• What this task involves: Keyword search on "setX": report each line of the records that contains it.

(Stored records)
/-- The premises of the two statements about every step: the invariant holds, and the step goes on. -/
theorem test_hyp_StepKeepsInvariant : running.Inv ∧ ∃ t, step running = .next t := by
  have h : running.tick.fetchAllowed = true ∧
      decode running.tick.cfg running.tick.fetchBytes = .ok (.add 10 10 11) := by decide +kernel
  refine ⟨test_running_inv, ?_⟩
  unfold step State.hartStep
  rw [if_pos h.1, h.2]
  exact ⟨_, rfl⟩
theorem test_hyp_StepKeepsConfiguration : ∃ t, step running = .next t := test_hyp_StepKeepsInvariant.2
theorem test_hyp_EveryResetMeetsInvariant :
    ({ ResetParams.reference with
        pc := 0xFFFFFFFFFFFFFFFF, x := Vector.replicate 32 0xFFFFFFFFFFFFFFFF, mpp := .supervisor } :
      ResetParams).cfg.WF := test_reference_wf
theorem test_hyp_ResetOfTheHart :
    norm ResetParams.reference.cfg.xlen 0xFFFFFFFC = 0xFFFFFFFC ∧ 0xFFFFFFFC &&& 3#64 = 0 := by decide +kernel
theorem test_hyp_ResetOfTheContexts :
    ResetParams.reference.cfg.WF ∧ cxuOf ResetParams.reference.cfg 3 = some ExtConfig.tcx ∧
    (1#8).toNat < ExtConfig.tcx.nContexts := ⟨test_reference_wf, by decide +kernel, by decide +kernel⟩

theorem test_hyp_ShiftResults :
    (31#6).toNat < xlenBits start.cfg.xlen ∧ xlenBits start.cfg.xlen ≤ (32#6).toNat ∧
    (63#6).toNat < xlenBits wide.cfg.xlen := by decide +kernel
/-- `x11` is 0x2000: the word just below the range refused to user level is allowed, as is all at machine level. -/
theorem test_hyp_LoadResults :
    (user.effAddr 11 0xFFC).toNat % 4 = 0 ∧
    memCheck user.cfg user.priv (user.effAddr 11 0xFFC) 4 .load = .allowed ∧
    (let s := wide.setX 11 0xFFFFFFFFFFFFFFF8
     s.cfg.xlen = .rv64 ∧ (s.effAddr 11 0).toNat % 8 = 0 ∧
     memCheck s.cfg s.priv (s.effAddr 11 0) 8 .load = .allowed) := by decide +kernel
theorem test_hyp_StoreResults :
    (user.effAddr 11 0xFFC).toNat % 4 = 0 ∧
    memCheck user.cfg user.priv (user.effAddr 11 0xFFC) 4 .store = .allowed ∧
    (let s := wide.setX 11 0xFFFFFFFFFFFFFFF8
     s.cfg.xlen = .rv64 ∧ (s.effAddr 11 0).toNat % 8 = 0 ∧
     memCheck s.cfg s.priv (s.effAddr 11 0) 8 .store = .allowed) := by decide +kernel
/-- The user-level machine of the refused ranges, 64 bits wide. -/
def userWide : State := { user with cfg := { guarded with xlen := .rv64, basePageBits := 52 } }
theorem test_hyp_LoadStoreExceptions :
    (user.effAddr 11 1).toNat % 4 ≠ 0 ∧
    ((user.effAddr 11 0).toNat % 4 = 0 ∧
      memCheck user.cfg user.priv (user.effAddr 11 0) 4 .load = .accessFault ∧
      memCheck user.cfg user.priv (user.effAddr 11 0) 4 .store = .accessFault) ∧
    (let s := user.setX 11 0x6FFC
     (s.effAddr 11 0).toNat % 4 = 0 ∧ memCheck s.cfg s.priv (s.effAddr 11 0) 4 .load = .pageFault) ∧
    (userWide.cfg.xlen = .rv64 ∧ (userWide.effAddr 11 4).toNat % 8 ≠ 0 ∧
      (userWide.effAddr 11 0).toNat % 8 = 0 ∧
      memCheck userWide.cfg userWide.priv (userWide.effAddr 11 0) 8 .load = .accessFault ∧
      memCheck userWide.cfg userWide.priv (userWide.effAddr 11 0) 8 .store = .accessFault) ∧
    (let s := userWide.setX 11 0x6FF8
     (s.effAddr 11 0).toNat % 8 = 0 ∧ memCheck s.cfg s.priv (s.effAddr 11 0) 8 .load = .pageFault) ∧
    start.cfg.xlen = .rv32 := by decide +kernel
/-- `x5` = `x0` = 0 in `start`: `beq` is taken to 24 and to 2, `bne` is not; with `x5` = 1 the other way round. -/
theorem test_hyp_BranchResults :
    start.xr 5 = start.xr 0 ∧ (start.setX 5 1).xr 5 ≠ (start.setX 5 1).xr 0 ∧
    norm start.cfg.xlen (start.pc + (0x7FE#12 ++ 0#1).signExtend 64) &&& 3#64 = 0 ∧
    norm start.cfg.xlen (start.pc + (0x801#12 ++ 0#1).signExtend 64) &&& 3#64 ≠ 0 := by decide +kernel
theorem test_hyp_JalResult :
    norm start.cfg.xlen (start.pc + (0x7FFFE#20 ++ 0#1).signExtend 64) &&& 3#64 = 0 ∧
    norm start.cfg.xlen (start.pc + (0x80001#20 ++ 0#1).signExtend 64) &&& 3#64 ≠ 0 := by decide +kernel
theorem test_hyp_MretResult :
    start.priv = .machine ∧ mstatusMpp? start.mstatus = some .user ∧ user.priv ≠ .machine := by decide +kernel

• Solution for this task:
    (let s := wide.setX 11 0xFFFFFFFFFFFFFFF8
    (let s := wide.setX 11 0xFFFFFFFFFFFFFFF8
    (let s := user.setX 11 0x6FFC
    (let s := userWide.setX 11 0x6FF8
    start.xr 5 = start.xr 0 ∧ (start.setX 5 1).xr 5 ≠ (start.setX 5 1).xr 0 ∧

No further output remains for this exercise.